After leaving the Sinai, we spent a day in Luxor and 3 days in Cairo at various tourist attractions. I’ve decided that passive sightseeing with hordes of other tourists isn’t my favorite flavor of tourism. Nevertheless, we had good guides and the subject material was pretty interesting to me as a history buff (although I’m not going to try to regurgitate history here). As has always been true in every country we’ve visited so far, the best part of the tour has been learning from the guides about the lives they live in their countries.

Our stay in Luxor was mostly uneventful. Our hotel was a little odd. From the outside and in the lobby it appears to be a 15+ story luxury hotel with very rich, comfortable furnishings. But we paid something like $25/night for a double room. Turns out that only two floors of the hotel are finished. We later discovered that finished buildings incrementally is a pervasive building strategy in Egypt. I guess they don’t pay property taxes on the structure if it isn’t finished. so finishing a structure is often done as the owner can afford it. In fact, we saw whole neighborhoods of apartment buildings with re-bar sticking from the top awaiting more stories. We were told that frequently sons and their families will use future upper stories as their homes when they marry.

The sites in Luxor were probably the best we saw. I learned a ton, but won’t bore you with all that here. We found out that our tour guide had an archeology degree but had become a tour guide because of the lack of archeology jobs. He said that most of the archeology in Egypt is still done by foreigners for reasons having to do with money (I wasn’t sure if he meant other countries pay to do the work, or if it was just the high capital requirements to dig, or what). Even more interesting was that he was a local from the Kharnakk neighborhood and had started in the tourism business at the age of 8 or so as one of the little boys who goes around trying to sell knick-knacks to tourists. Becoming an archaeologist had been his dream. Right now he’s in the process of applying to get his master’s degree so he can lecture at a University.

Our hotel in Cairo was a small semi-hostel run by a fantastic Egyptian/French couple. The hotel just occupied the top floor of a tall building so we had breakfast and dinner overlooking the city. Of course, “overlooking the city” means you can see for about 8 blocks because the air pollution is so bad (by far the worst of anywhere we’ve been). Our guide was a beautiful young Muslim lady named Zinab who we forced to give a play-by-play of her social life. Her social life was fascinating (and by her account often hilarious) to us because it is so radically different from life in the US. Dates are arranged by others, and a couple may see each other only a few times before deciding whether or not to marry, which is a mutual decision. The boy must receive permission from the girl’s father and must prove that he can provide for her, which is often difficult. Muslim men can marry non-Muslim women without a lot of difficulty but the same isn’t true for women because the children are thought to follow the father in religion. Recently, this asymmetry has apparently resulted in lots of Egyptian men marrying light-colored and blond women from eastern europe and Russia. We also asked for and got a long question and answer session about Islam which I won’t post here because I’d probably get something wrong, but it was very interesting in a positive way.

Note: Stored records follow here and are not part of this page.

@[simp] theorem Chip.nameZone_win (z : ZoneId) : (c.nameZone z).win = c.win := rfl
@[simp] theorem Chip.nameZone_zones (z : ZoneId) : (c.nameZone z).zones = c.zones := rfl
@[simp] theorem Chip.nameZone_ctxs (z : ZoneId) : (c.nameZone z).ctxs = c.ctxs := rfl
@[simp] theorem Chip.nameZone_aligns (z : ZoneId) : (c.nameZone z).aligns = c.aligns := rfl
@[simp] theorem Chip.nameZone_sources (z : ZoneId) : (c.nameZone z).sources = c.sources := rfl
@[simp] theorem Chip.nameZone_streams (z : ZoneId) : (c.nameZone z).streams = c.streams := rfl
@[simp] theorem Chip.nameZone_engines (z : ZoneId) : (c.nameZone z).engines = c.engines := rfl
@[simp] theorem Chip.nameZone_waitQueue (z : ZoneId) : (c.nameZone z).waitQueue = c.waitQueue := rfl
@[simp] theorem Chip.nameZone_outlets (z : ZoneId) : (c.nameZone z).outlets = c.outlets := rfl
@[simp] theorem Chip.nameZone_groups (z : ZoneId) : (c.nameZone z).groups = c.groups := rfl
@[simp] theorem Chip.nameZone_triggers (z : ZoneId) : (c.nameZone z).triggers = c.triggers := rfl
@[simp] theorem Chip.nameZone_imu (z : ZoneId) : (c.nameZone z).imu = c.imu := rfl
@[simp] theorem Chip.nameZone_tuner (z : ZoneId) : (c.nameZone z).tuner = c.tuner := rfl
@[simp] theorem Chip.nameZone_test (z : ZoneId) : (c.nameZone z).test = c.test := rfl
@[simp] theorem Chip.nameZone_cal (z : ZoneId) : (c.nameZone z).cal = c.cal := rfl
@[simp] theorem Chip.nameZone_sbb (z : ZoneId) : (c.nameZone z).sbb = c.sbb := rfl
@[simp] theorem Chip.nameZone_pins (z : ZoneId) : (c.nameZone z).pins = c.pins := rfl
@[simp] theorem Chip.nameZone_clock (z : ZoneId) : (c.nameZone z).clock = c.clock := rfl
@[simp] theorem Chip.nameZone_powerUpAt (z : ZoneId) : (c.nameZone z).powerUpAt = c.powerUpAt := rfl

@[simp] theorem Chip.markPage_win (p : PageId) : (c.markPage p).win = c.win := rfl
@[simp] theorem Chip.markPage_zones (p : PageId) : (c.markPage p).zones = c.zones := rfl
@[simp] theorem Chip.markPage_ctxs (p : PageId) : (c.markPage p).ctxs = c.ctxs := rfl
@[simp] theorem Chip.markPage_aligns (p : PageId) : (c.markPage p).aligns = c.aligns := rfl
@[simp] theorem Chip.markPage_sources (p : PageId) : (c.markPage p).sources = c.sources := rfl
@[simp] theorem Chip.markPage_streams (p : PageId) : (c.markPage p).streams = c.streams := rfl
@[simp] theorem Chip.markPage_engines (p : PageId) : (c.markPage p).engines = c.engines := rfl
@[simp] theorem Chip.markPage_waitQueue (p : PageId) : (c.markPage p).waitQueue = c.waitQueue := rfl
@[simp] theorem Chip.markPage_outlets (p : PageId) : (c.markPage p).outlets = c.outlets := rfl
@[simp] theorem Chip.markPage_groups (p : PageId) : (c.markPage p).groups = c.groups := rfl
@[simp] theorem Chip.markPage_triggers (p : PageId) : (c.markPage p).triggers = c.triggers := rfl
@[simp] theorem Chip.markPage_imu (p : PageId) : (c.markPage p).imu = c.imu := rfl
@[simp] theorem Chip.markPage_tuner (p : PageId) : (c.markPage p).tuner = c.tuner := rfl
@[simp] theorem Chip.markPage_test (p : PageId) : (c.markPage p).test = c.test := rfl
@[simp] theorem Chip.markPage_cal (p : PageId) : (c.markPage p).cal = c.cal := rfl
@[simp] theorem Chip.markPage_sbb (p : PageId) : (c.markPage p).sbb = c.sbb := rfl
@[simp] theorem Chip.markPage_pins (p : PageId) : (c.markPage p).pins = c.pins := rfl
@[simp] theorem Chip.markPage_clock (p : PageId) : (c.markPage p).clock = c.clock := rfl
@[simp] theorem Chip.markPage_powerUpAt (p : PageId) : (c.markPage p).powerUpAt = c.powerUpAt := rfl

@[simp] theorem Chip.markAlign_win (z : ZoneId) : (c.markAlign z).win = c.win := rfl
@[simp] theorem Chip.markAlign_zones (z : ZoneId) : (c.markAlign z).zones = c.zones := rfl
@[simp] theorem Chip.markAlign_ctxs (z : ZoneId) : (c.markAlign z).ctxs = c.ctxs := rfl
@[simp] theorem Chip.markAlign_aligns (z : ZoneId) : (c.markAlign z).aligns = c.aligns := rfl
@[simp] theorem Chip.markAlign_sources (z : ZoneId) : (c.markAlign z).sources = c.sources := rfl
@[simp] theorem Chip.markAlign_streams (z : ZoneId) : (c.markAlign z).streams = c.streams := rfl
@[simp] theorem Chip.markAlign_engines (z : ZoneId) : (c.markAlign z).engines = c.engines := rfl
@[simp] theorem Chip.markAlign_waitQueue (z : ZoneId) : (c.markAlign z).waitQueue = c.waitQueue := rfl
@[simp] theorem Chip.markAlign_outlets (z : ZoneId) : (c.markAlign z).outlets = c.outlets := rfl
@[simp] theorem Chip.markAlign_groups (z : ZoneId) : (c.markAlign z).groups = c.groups := rfl
@[simp] theorem Chip.markAlign_triggers (z : ZoneId) : (c.markAlign z).triggers = c.triggers := rfl
@[simp] theorem Chip.markAlign_imu (z : ZoneId) : (c.markAlign z).imu = c.imu := rfl
@[simp] theorem Chip.markAlign_tuner (z : ZoneId) : (c.markAlign z).tuner = c.tuner := rfl
@[simp] theorem Chip.markAlign_test (z : ZoneId) : (c.markAlign z).test = c.test := rfl
@[simp] theorem Chip.markAlign_cal (z : ZoneId) : (c.markAlign z).cal = c.cal := rfl
@[simp] theorem Chip.markAlign_sbb (z : ZoneId) : (c.markAlign z).sbb = c.sbb := rfl
@[simp] theorem Chip.markAlign_pins (z : ZoneId) : (c.markAlign z).pins = c.pins := rfl
@[simp] theorem Chip.markAlign_clock (z : ZoneId) : (c.markAlign z).clock = c.clock := rfl
@[simp] theorem Chip.markAlign_powerUpAt (z : ZoneId) : (c.markAlign z).powerUpAt = c.powerUpAt := rfl

@[simp] theorem Chip.release_win (z : ZoneId) : (c.release z).win = c.win := rfl
@[simp] theorem Chip.release_zones (z : ZoneId) : (c.release z).zones = c.zones := rfl
@[simp] theorem Chip.release_ctxs (z : ZoneId) : (c.release z).ctxs = c.ctxs := rfl
@[simp] theorem Chip.release_aligns (z : ZoneId) : (c.release z).aligns = c.aligns := rfl
@[simp] theorem Chip.release_sources (z : ZoneId) : (c.release z).sources = c.sources := rfl
@[simp] theorem Chip.release_streams (z : ZoneId) : (c.release z).streams = c.streams := rfl
@[simp] theorem Chip.release_engines (z : ZoneId) : (c.release z).engines = c.engines := rfl
@[simp] theorem Chip.release_waitQueue (z : ZoneId) : (c.release z).waitQueue = c.waitQueue := rfl
@[simp] theorem Chip.release_outlets (z : ZoneId) : (c.release z).outlets = c.outlets := rfl
@[simp] theorem Chip.release_groups (z : ZoneId) : (c.release z).groups = c.groups := rfl
@[simp] theorem Chip.release_triggers (z : ZoneId) : (c.release z).triggers = c.triggers := rfl
@[simp] theorem Chip.release_imu (z : ZoneId) : (c.release z).imu = c.imu := rfl
@[simp] theorem Chip.release_tuner (z : ZoneId) : (c.release z).tuner = c.tuner := rfl
@[simp] theorem Chip.release_test (z : ZoneId) : (c.release z).test = c.test := rfl
@[simp] theorem Chip.release_cal (z : ZoneId) : (c.release z).cal = c.cal := rfl
@[simp] theorem Chip.release_sbb (z : ZoneId) : (c.release z).sbb = c.sbb := rfl
@[simp] theorem Chip.release_pins (z : ZoneId) : (c.release z).pins = c.pins := rfl
@[simp] theorem Chip.release_clock (z : ZoneId) : (c.release z).clock = c.clock := rfl
@[simp] theorem Chip.release_powerUpAt (z : ZoneId) : (c.release z).powerUpAt = c.powerUpAt := rfl

@[simp] theorem Chip.fresh_win : c.fresh.win = c.win := rfl
@[simp] theorem Chip.fresh_zones : c.fresh.zones = c.zones := rfl
@[simp] theorem Chip.fresh_ctxs : c.fresh.ctxs = c.ctxs := rfl
@[simp] theorem Chip.fresh_aligns : c.fresh.aligns = c.aligns := rfl
@[simp] theorem Chip.fresh_sources : c.fresh.sources = c.sources := rfl
@[simp] theorem Chip.fresh_streams : c.fresh.streams = c.streams := rfl
@[simp] theorem Chip.fresh_engines : c.fresh.engines = c.engines := rfl
@[simp] theorem Chip.fresh_waitQueue : c.fresh.waitQueue = c.waitQueue := rfl
@[simp] theorem Chip.fresh_outlets : c.fresh.outlets = c.outlets := rfl
@[simp] theorem Chip.fresh_groups : c.fresh.groups = c.groups := rfl
@[simp] theorem Chip.fresh_triggers : c.fresh.triggers = c.triggers := rfl
@[simp] theorem Chip.fresh_imu : c.fresh.imu = c.imu := rfl
@[simp] theorem Chip.fresh_tuner : c.fresh.tuner = c.tuner := rfl
@[simp] theorem Chip.fresh_test : c.fresh.test = c.test := rfl
@[simp] theorem Chip.fresh_cal : c.fresh.cal = c.cal := rfl
@[simp] theorem Chip.fresh_sbb : c.fresh.sbb = c.sbb := rfl
@[simp] theorem Chip.fresh_pins : c.fresh.pins = c.pins := rfl
@[simp] theorem Chip.fresh_clock : c.fresh.clock = c.clock := rfl
@[simp] theorem Chip.fresh_powerUpAt : c.fresh.powerUpAt = c.powerUpAt := rfl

We had some other great experiences in Cairo as well – like the time Cameron, acting as the Navigator in Chief, walked us for 45 minutes towards downtown Cairo at 10:00 at night 180 degrees in the wrong direction. We learned that instead of watching TV, men in Cairo hit the sidewalks at night with their hookahs to play backgammon and talk about current events, whether local or international. Another time, Pope Shenouda of the Coptic Church and a large entourage of his bishops and the press corps walked right by us going to their VIP plane as we were waiting to board our plane to Cairo. The next night we ran into the President of Austria and his entourage touring the Tutankhamen display at the National Museum in Cairo just before closing. Yet another time, we were randomly selected for to take a street-quiz for a TV show which we failed pretty miserably (do YOU know the names of all four of Egypt’s Nobel Prize winners?).

Anyway, Egypt was great. The Sinai was probably still my favorite area, but Valley of the Kings and the National Museum were also highlights of our trip. As with most of the places we’ve visited before, I hope to return sometime (among other reasons, to visit Zinab and her new husband!).

One Response to “Egypt”
  1. Kathy says:

    Gotta talk to you about your trip, particularly Egypt and the Coptic Church. If you are going to be back in time for Thanksgiving, I may actually drive to Utah for T-day just to hear about your experiences there (and elsewhere), but before undertaking that abysmal drive, I’d need to know if you will even be in Utah then. Let me know, if possible. E-mail is [email protected] Then, again, I may rethink that, as it IS a looooong drive by oneself. I can always call if I chicken out.